Instructions for the task: When you reach the line with "let t := if s.plate.dieFence" in the data below, begin printing lines exactly, and stop once the line with "## AMENDMENT -/" has been printed.

[[ Listed records, beginning ]]

-- ==== Sys2Proof/Machine/Amend.lean ====
section
/-! DEFINITION. Machine/Amend.lean: amendments of the Carapace stream: the path and the signer, the log, the conflicts of each plate, and what
takes effect at once (R340, R342, R344, R464, R485, R507 to R509, R516, R517). -/
namespace Sys2Proof.Machine

/-! ## The log (R516) -/

/-- Bytes that an amendment takes in the log: with its length and CRC-64, from one 4 KiB boundary to the next. -/
def logBytes (b : Bytes) : Nat := alignUp (b.length + 12) 4096

/-- Bytes of the log in use. -/
def logUsed (l : List Bytes) : Nat := (l.map logBytes).sum

/-- The log cannot take an amendment. -/
def logFull (l : List Bytes) (b : Bytes) : Bool := decide (l.length ≥ 4096) || decide (logUsed l + logBytes b > 0x6000000)

/-- The log is nearly full. -/
def logNear (l : List Bytes) : Bool := decide (l.length ≥ 3840) || decide (0x6000000 - logUsed l < 0x800000)

/-- An amendment is stored; as the log becomes nearly full a WARN event is written, whose code no rule gives (log entry 5). -/
def storeAmend (b : Bytes) (s : State) : State :=
  let was := logNear s.boot.amends
  let s : State := { s with boot := { s.boot with amends := s.boot.amends ++ [b], applied := s.boot.applied ++ [b] },
                            sec := { s.sec with caraSeq := s.sec.caraSeq + 1 } }
  if logNear s.boot.amends && !was then
    let w := takeWord s
    ffEvent (w.1 % 65536) 3 18 0 none [] w.2
  else s

/-! ## The path (R485, R486, R509) -/

/-- The path carries the authority that the signer claims: the operator's session for the owner; the session or the control queue of the
context of every section for its tenant; that control queue for no signer. -/
def pathFits (s : State) (path : ReqPath) (signer : Nat) (xs : List Nat) : Bool :=
  match path with
  | .mgmt n => (match mgmtAuth s n with
    | .operator => signer = 1
    | .tenant x => signer = 2 && xs.all (· = x)
    | .none => false)
  | .control x => (signer = 2 || signer = 3) && (s.ctx x).defined && xs.all (· = x)

/-- The answer to an amendment goes back on its path. -/
def amendAnswer (path : ReqPath) (st : Nat) (s : State) : State :=
  match path with
  | .mgmt _ => answer 509 st [] s
  | .control x => postMolt x st s

/-! ## Conflicts (R517) -/

/-- The context is in use. -/
def inUse (s : State) (x : Nat) : Bool := decide ((s.ctx x).st ≠ .empty)

/-- The cells that a change of configuration fences. -/
def newlyFenced (s : State) (new : Conf) : List Nat := (maskList new.fencedCells).filter (cellPresent s)

/-- The dies that it fences. -/
def newDies (s : State) (new : Conf) : List Nat := (List.range 20).filter (fun d => bit new.plate.dieFence.toNat d && !fenced s d)

/-- A context in use owns or borrows a cell to be fenced, or holds a region in a holder to be fenced. -/
def dieConflict (s : State) (new : Conf) : Bool :=
  let cs := newlyFenced s new
  let ds := newDies s new
  s.ctxs.any (fun e => decide (e.2.st ≠ .empty) &&
    (cs.any (fun c => e.2.owned.contains c || decide ((s.cell c).ctx = e.1 ∧ (s.cell c).st ≠ .idle))
      || e.2.regions.any (fun r => r.2.valid && (match areaOf s r.2.base with | .context h => ds.contains h | _ => false))))

/-- The entry of a context in the partition plate and the parity region of the memory plate. -/
def ctxEntry (c : Conf) (x : Nat) : Option CtxPl × Nat := (c.ctxs.find? (fun e => e.ctx = x), c.plate.parityReg.getD x 255)

/-- The ranges that one configuration has and the other has not. -/
def rangesGone (a b : Conf) : List QRange := a.queues.filter (fun r => !b.queues.contains r)

/-- A context in use whose entry, queues or mode change. -/
def tableConflict (s : State) (old new : Conf) : Bool :=
  (List.range 64).any (fun x => inUse s x &&
    (decide (ctxEntry old x ≠ ctxEntry new x) || decide (old.modes.getD x 0 ≠ new.modes.getD x 0)
      || (rangesGone old new ++ rangesGone new old).any (fun r => r.ctx = x)))

/-! ## Carapace sections (R322, R340, R342, R344, R464, R517, R518) -/

/-- The nested numerics fields of two carapaces are the same. -/
def sameNumerics (a b : Job) : Bool :=
  a.lsMin = b.lsMin && a.lsMax = b.lsMax && a.lsUp = b.lsUp && a.lsDown = b.lsDown && a.raiseInt = b.raiseInt && a.xInit = b.xInit
    && a.gbiWidth = b.gbiWidth && a.nShares = b.nShares && a.lsInit = b.lsInit && a.commitMs = b.commitMs && a.replay = b.replay

/-- The lost members of a RECOVER amendment: those of the old carapace that are absent from the new one. -/
def lostMembers (old new : Job) : List Nat := (old.members.zipIdx.filter (fun d => !new.members.contains d.1)).map (·.2)

/-- Without a checkpoint, more than two members of a coding group are lost, or a lost member has no heir among the new members. -/
def lostTooMany (old new : Job) (m : MoltAsk) : Bool :=
  let lost := lostMembers old new
  m.recover && !m.checkpoint &&
    (lost.any (fun i => match codeGroup old i with
        | some g => decide ((lost.filter (fun k => decide (g.1 ≤ k) && decide (k < g.1 + g.2))).length > 2)
        | none => false)
      || lost.any (fun i => match getKey m.heirs i with | some d => !new.members.contains d | none => true))

/-- The carapace before the amendment: the one in force, or, for a device new to the job, the one that the amendment describes. -/
def oldJob (c : Ctx) (j : Job) (m : MoltAsk) : Option Job :=
  if c.st = .empty then (if m.members.isEmpty then none else some { j with members := m.members, slots := m.slots }) else c.job

/-- The amendment does not give a context that its molt creates the fields of R358, or gives them against that rule. -/
def freshBad (c : Ctx) (j : Job) (m : MoltAsk) : Bool :=
  match m.desc with
  | none => true
  | some d => ctxDescBad c.lc d || decide (leAt d 0 4 ≠ j.jobTag)

/-- What a section asks of its context: a status of refusal, the structure of an EMPTY context, a molt, or, on a device of neither
carapace, nothing more than to know the job. -/
def sectionStatus (s : State) (j : Job) (m : MoltAsk) : Nat :=
  let c := s.ctx j.ctx
  let dev := s.plate.devIndex
  if !c.defined then stBad
  else if moltOn c then stConflict
  else match oldJob c j m with
    | none => if c.st = .empty then stOk else stConflict
    | some o =>
      if c.st = .empty && o.members.contains dev then stConflict
      else if c.st = .faulted || c.st = .molting then stConflict
      else if (!o.members.contains dev && j.members.contains dev && freshBad c j m) || o.jobTag ≠ j.jobTag || decide (j.epoch ≤ (if c.st = .empty then 0 else o.epoch)) || o.pTotal ≠ j.pTotal || !sameNumerics o j || lostTooMany o j m then stBad
      else stOk

/-- A section that its checks have passed: the molt or recovery is announced, or the structure put into force. -/
def applySection (j : Job) (m : MoltAsk) (s : State) : State :=
  let x := j.ctx
  let c := s.ctx x
  let dev := s.plate.devIndex
  match oldJob c j m with
  | none => putJob j s
  | some o =>
    if !o.members.contains dev && !j.members.contains dev then putJob j s
    else
      announceMolt x {
        epoch := j.epoch, job := some j, old := some o, sMin := m.sMin, recover := m.recover, checkpoint := m.checkpoint, heirs := m.heirs,
        group := moltGroup (some o) j, desc := m.desc.map (fun d => (BitVec.ofNat 256 (leAt d 8 32), leAt d 40 8)), fresh := !o.members.contains dev } (declareLends j s)

/-! ## What takes effect at once (R517) -/

/-- The plates as they are in force after an amendment: identity waits for the next warm reset, and so does unfencing. -/
def nextPlate (old new : Plate) : Plate :=
  { new with
    devIndex := old.devIndex, mgmtAddr := old.mgmtAddr, mgmtHop := old.mgmtHop, spdmPort := old.spdmPort, fmAddr := old.fmAddr,
    dieFence := old.dieFence ||| new.dieFence, cellFence := old.cellFence ||| new.cellFence, coreFence := old.coreFence ||| new.coreFence }

/-- The static part of the contexts whose entries change, and their control queues. -/
def applyCtxs (old new : Conf) (s : State) : State :=
  let changed := (List.range 64).filter (fun x => decide (ctxEntry old x ≠ ctxEntry new x) || decide (old.modes.getD x 0 ≠ new.modes.getD x 0))
  let s := changed.foldl (fun t x => match new.ctxs.find? (fun e => e.ctx = x) with
    | some e => { t with ctxs := t.ctxs.set x { newCtx new e with job := (t.ctx x).job, left := (t.ctx x).left, declared := (t.ctx x).declared },
                         queues := if (t.queue x).defined then t.queues else t.queues.set x (ctlQueue e) }
    | none => { t with ctxs := t.ctxs.erase x, queues := t.queues.erase x }) s
  new.ctxs.foldl (fun t e => t.modCtx e.ctx (fun c => { c with seqBase := (newCtx new e).seqBase, seqCount := (newCtx new e).seqCount })) s

/-- The queues of ranges that go, and those of ranges that come. -/
def applyQueues (old new : Conf) (s : State) : State :=
  let s := (rangesGone old new).foldl (fun t r => { t with queues := t.queues.filter (fun e => !(decide (r.first ≤ e.1) && decide (e.1 < r.first + r.count))) }) s
  let s := (rangesGone new old).foldl (fun t r => (List.range r.count).foldl (fun u i =>
    { u with queues := u.queues.set (r.first + i) (rangeQueue (lcIn new r.ctx) r i) }) t) s
  let a := mboxTable old
  let b := mboxTable new
  (List.range 64).foldl (fun t i => if a.get {} i = b.get {} i then t else t.modMbox i (fun _ => b.get {} i)) s

/-- Sub-ports whose split changes, or whose link die goes, lose their link; the new ones train. -/
def applyPorts (s0 : State) (s : State) : State :=
  let old := portsOf s0 s0.plate.split
  let new := portsOf s s.plate.split
  let s := (old.filter (fun p => !new.contains p)).foldl (fun t p => { portDown p.1 t with ports := (portDown p.1 t).ports.erase p.1 }) s
  (new.filter (fun p => !old.contains p)).foldl (fun t p => newPort p t) s

/-- A change of ptp_lane moves the servo to the new sub-port. -/
def applyPtp (s0 : State) (s : State) : State :=
  if s0.plate.ptpLane = s.plate.ptpLane then s
  else
    let l := s.plate.ptpLane
    let s := setPtpLane s
    if decide (l ≥ 72) || fenced s (dieOfLane l) then s
    else ptpTo (dieOfLane l) (if (s.port l).linkUp then .listening else .initializing) s

/-- The compartments that run move to the cores left in service (R388). -/
def applyCores (s : State) : State :=
  (List.range 5).foldl (fun t c => modComp c (fun u => { u with core := compCore (hubCores t) c }) t) s

/-- The device-level plates of an amendment take effect. -/
def applyPlates (old new : Conf) (s : State) : State :=
  let t := applyQueues old new (applyCtxs old new { s with plate := nextPlate s.plate new.plate })
  let t := if s.plate.dieFence = t.plate.dieFence && s.plate.cellFence = t.plate.cellFence then t else writeRoutes (isolate (fenceDies t))
  let t := if s.plate.coreFence = t.plate.coreFence then t else applyCores t
  let t := if old.scrub = new.scrub then t else putScrub new t
  applyPtp s (applyPorts s t)

/-! ## AMENDMENT -/

/-- The status with which a verified amendment is refused, OK when it takes effect: first the sections, each with its own rules, then the
device-level plates. -/
def amendStatus (s : State) (old new : Conf) (xs : List Nat) : Nat :=
  let sts := xs.map (fun x => match new.jobs.find? (fun j => j.1.ctx = x) with | some j => sectionStatus s j.1 j.2 | none => stBad)
  match sts.find? (fun st => st ≠ stOk) with
  | some st => st
  | none => if dieConflict s new || tableConflict s old new then stConflict else stOk

/-- An authentic amendment is refused: it is answered on its path, and a molt that it asked for over MGMT also on the control queue of each context in use
(R340). -/
def refuseAmend (path : ReqPath) (xs : List Nat) (st : Nat) (s : State) : State :=
  match path with
  | .mgmt _ => (xs.filter (fun x => inUse s x)).foldl (fun t x => postMolt x st t) (amendAnswer path st s)
  | .control _ => amendAnswer path st s

/-- AMENDMENT: an amendment arrives over MGMT or on a control queue. It is checked, stored in the log, and takes effect; a refused one
has no effect and is not stored. -/
def amendment (path : ReqPath) (b : Bytes) (s : State) : State :=
  let no := fun (st : Nat) => amendAnswer path st s
  if (match path with | .mgmt _ => compDown s 3 | .control _ => false) then no stInternal
  else if decide (b.length > 0x800000) then no stBad
  else match envelopeOf b with
    | none => no stBad
    | some e =>
      if e.kind ≠ 1 || (e.serial ≠ 0 && e.serial ≠ Config.serial.toNat) then no stBad
      else match streamPlates e b with
        | .error _ => no stBad
        | .ok l =>
          let xs := sectionCtxs l
          let old := confNow s
          if !amendSigned s old e b l || !pathFits s path e.signer xs then no stPerm
          else if (match envelopeOf s.boot.stream with | some k => decide (k.seq ≠ e.baseSeq) | none => true) then refuseAmend path xs stConflict s
          else if logFull s.boot.amends b then refuseAmend path xs stConflict s
          else match confOf s s.boot.stream (s.boot.applied ++ [b]) with
            | .error _ => refuseAmend path xs stBad s
            | .ok c =>
              let new := c.trim
              let st := amendStatus s old new xs
              if st ≠ stOk then refuseAmend path xs st s
              else
                let s := applyPlates old new (storeAmend b s)
                let s := xs.foldl (fun t x => match new.jobs.find? (fun j => j.1.ctx = x) with | some j => applySection j.1 j.2 t | none => t) s
                match path with
                | .mgmt _ => amendAnswer path stOk s
                | .control x => if moltOn (s.ctx x) then s else amendAnswer path stOk s

/-- AMENDMENT. -/
def execAmendment (path : ReqPath) (bytes : Bytes) (s : State) : Host.Outcome State Fault Refusal :=
  net (amendment path bytes) s

end Sys2Proof.Machine
end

[[ Listed records, end ]]

Final answer:
  let t := if s.plate.dieFence = t.plate.dieFence && s.plate.cellFence = t.plate.cellFence then t else writeRoutes (isolate (fenceDies t))
  let t := if s.plate.coreFence = t.plate.coreFence then t else applyCores t
  let t := if old.scrub = new.scrub then t else putScrub new t
  applyPtp s (applyPorts s t)

/-! ## AMENDMENT -/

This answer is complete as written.